The National Council of Architectural Registration Boards (NCARB) is a nonprofit corporation comprising the legally constituted architectural registration boards of the 50 states, the District of Columbia, Guam, the Northern Mariana Islands, Puerto Rico, and the U.S. Virgin Islands as its members. Its mission is to collaborate with licensing boards to facilitate the licensure and credentialing of architects to protect the health, safety, and welfare of the public.

NCARB recommends model law, model regulations, and other guidelines for adoption by its member jurisdictions, but each makes its own laws and registration requirements. As a service to its members, NCARB develops, administers, and maintains the Architectural Experience Program (AXP) and the Architect Registration Examination (ARE) as well as facilitates reciprocity between jurisdictions through the NCARB Certificate.

History
Illinois became the first state to enact laws regulating the practice of architecture in 1897. In May 1919, during an American Institute of Architects (AIA) convention in Nashville, TN, 15 architects from 13 states came together to form an organization that would become NCARB. Emil Lorch from Ann Arbor, MI, was elected the organization's first president in May 1920.
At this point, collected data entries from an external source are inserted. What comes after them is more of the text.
-- ==== Sys2Proof/Certificates/Slice0/Obligations.lean ====
section
/-! DEFINITION. The statements for the provers, each with the rule of spec/ that it formalises, and the tables of opcodes and
formulas in which they speak. -/

open Sys2Proof Sys2Proof.Machine

/-- No frame that a translation of the machine names is absent from its GDDR 7 (R37), and no stop has been met. -/
def FramesPresent (s : State) : Prop :=
  s.stop = none ∧ ∀ ctx lan off acc k, s.translate ctx lan off acc = .ok k → absentKey k = false

/-! ### A slot's end, and the step -/

/-- The end of a slot that transfers no control (R79, R97) leaves the rest of the machine as it is: every byte of memory,
every other column, group and warp.  The PC group stands at the next slot of its clause, joined there by its threads that
stand at that slot and wait for nothing (R42, R45), or, after the last one, at the header behind the clause, and the
partition is then free.
Where it rests on the model's own choices, log entries 34, 87 name them. -/
def Obligations.SlotEndMovesOn : Prop :=
  ∀ (s t : State) (c : Cx) (w : Warp) (y : Bool),
    cx s = some c → w.wid = c.w.wid → t = ({ c with w := w } : Cx).finish y →
    { t with groups := s.groups, columns := s.columns } = s ∧
    (∀ uid, uid ≠ c.g.uid → t.group uid = s.group uid) ∧
    (∀ col, col ≠ c.col → t.column col = s.column col) ∧
    { t.column c.col with parts := (s.column c.col).parts } = s.column c.col ∧
    (∀ p, p ≠ c.part → (t.column c.col).parts[p]? = (s.column c.col).parts[p]?) ∧
    ∃ (g' : Group) (w' : Warp) (p : Partition),
      t.group c.g.uid = some g' ∧ { g' with warps := c.g.warps } = c.g ∧
      (∀ wid, wid ≠ c.w.wid → g'.warp wid = c.g.warp wid) ∧ g'.warp c.w.wid = some w' ∧
      { w' with pcs := w.pcs, rsl := w.rsl, came := w.came, wait := w.wait, yields := w.yields } = w ∧
      (t.column c.col).parts[c.part]? = some p ∧
      (∀ l < 32, c.run.lanes.getLsbD l = false → w'.pcOf l = w.pcOf l ∧ w'.waitOf l = w.waitOf l ∧ w'.rslOf l = w.rslOf l) ∧
      (if c.slot + 1 < c.run.words.length then
        p.running = some { c.run with idx := c.slot + 1, lanes := ({ c with w := w } : Cx).joined (c.slot + 1) } ∧ w'.pcs = w.pcs ∧ w'.rsl = w.rsl ∧ w'.wait = w.wait
      else
        p.running = none ∧ ∀ l < 32, c.run.lanes.getLsbD l = true →
          w'.pcOf l = codeAddr (c.run.pc + BitVec.ofNat 64 (8 * (c.run.words.length + 1))) ∧ w'.waitOf l = .none ∧ w'.rslOf l = 0)

/-- A step whose agenda names a partition runs exactly the instruction that the slot decodes to at which the partition
stands, after one cycle has passed; a partition that stands at none does nothing else in that cycle.  While a context is
being saved, a slot that stays held by a log entry then stops its PC group there (R418).
Where it rests on the model's own choices, log entries 5, 6, 102 name them. -/
def Obligations.StepRunsDecodedSlot : Prop :=
  ∀ (s : State) (col part : Nat) (rest : List Turn),
    s.agenda = .issue col part :: rest →
    let u : State := { ({ s with agenda := rest } : State).tick with issuer := (col, part) }
    (∀ (c : Cx) (i : Instr), cx u = some c → decodeSlot (c.run.words.getD c.slot 0) = .ok i →
      (∀ t, exec i u = .next t → step s = .next (u.stopHeld t col part) ∧
        ((∀ x ∈ t.contexts, ∀ h n, x.phase ≠ .saving h n) → step s = .next t)) ∧
      ((∀ t, exec i u ≠ .next t) → step s = exec i u)) ∧
    (cx u = none → step s = .next u)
As expressed by its founding members, NCARB's stated goals were:
 To facilitate the exchange of information on examining, licensing, and regulating architects
 To foster uniformity in licensing and practice laws
 To facilitate reciprocal licensing
 To discuss the merits of various examining methods as well as the scope and content of licensing examinations
 To strive to improve the general education standards of the architectural profession in the United States

Organization
NCARB is led by a Board of Directors elected by the member registration boards at its Annual Business Meeting each June. It has six officers (president/chair of the Board, first vice president/president-elect, second vice president, treasurer, secretary, and the past president) and eight directors (one from each of the six regions, a member board executive director, and a public director).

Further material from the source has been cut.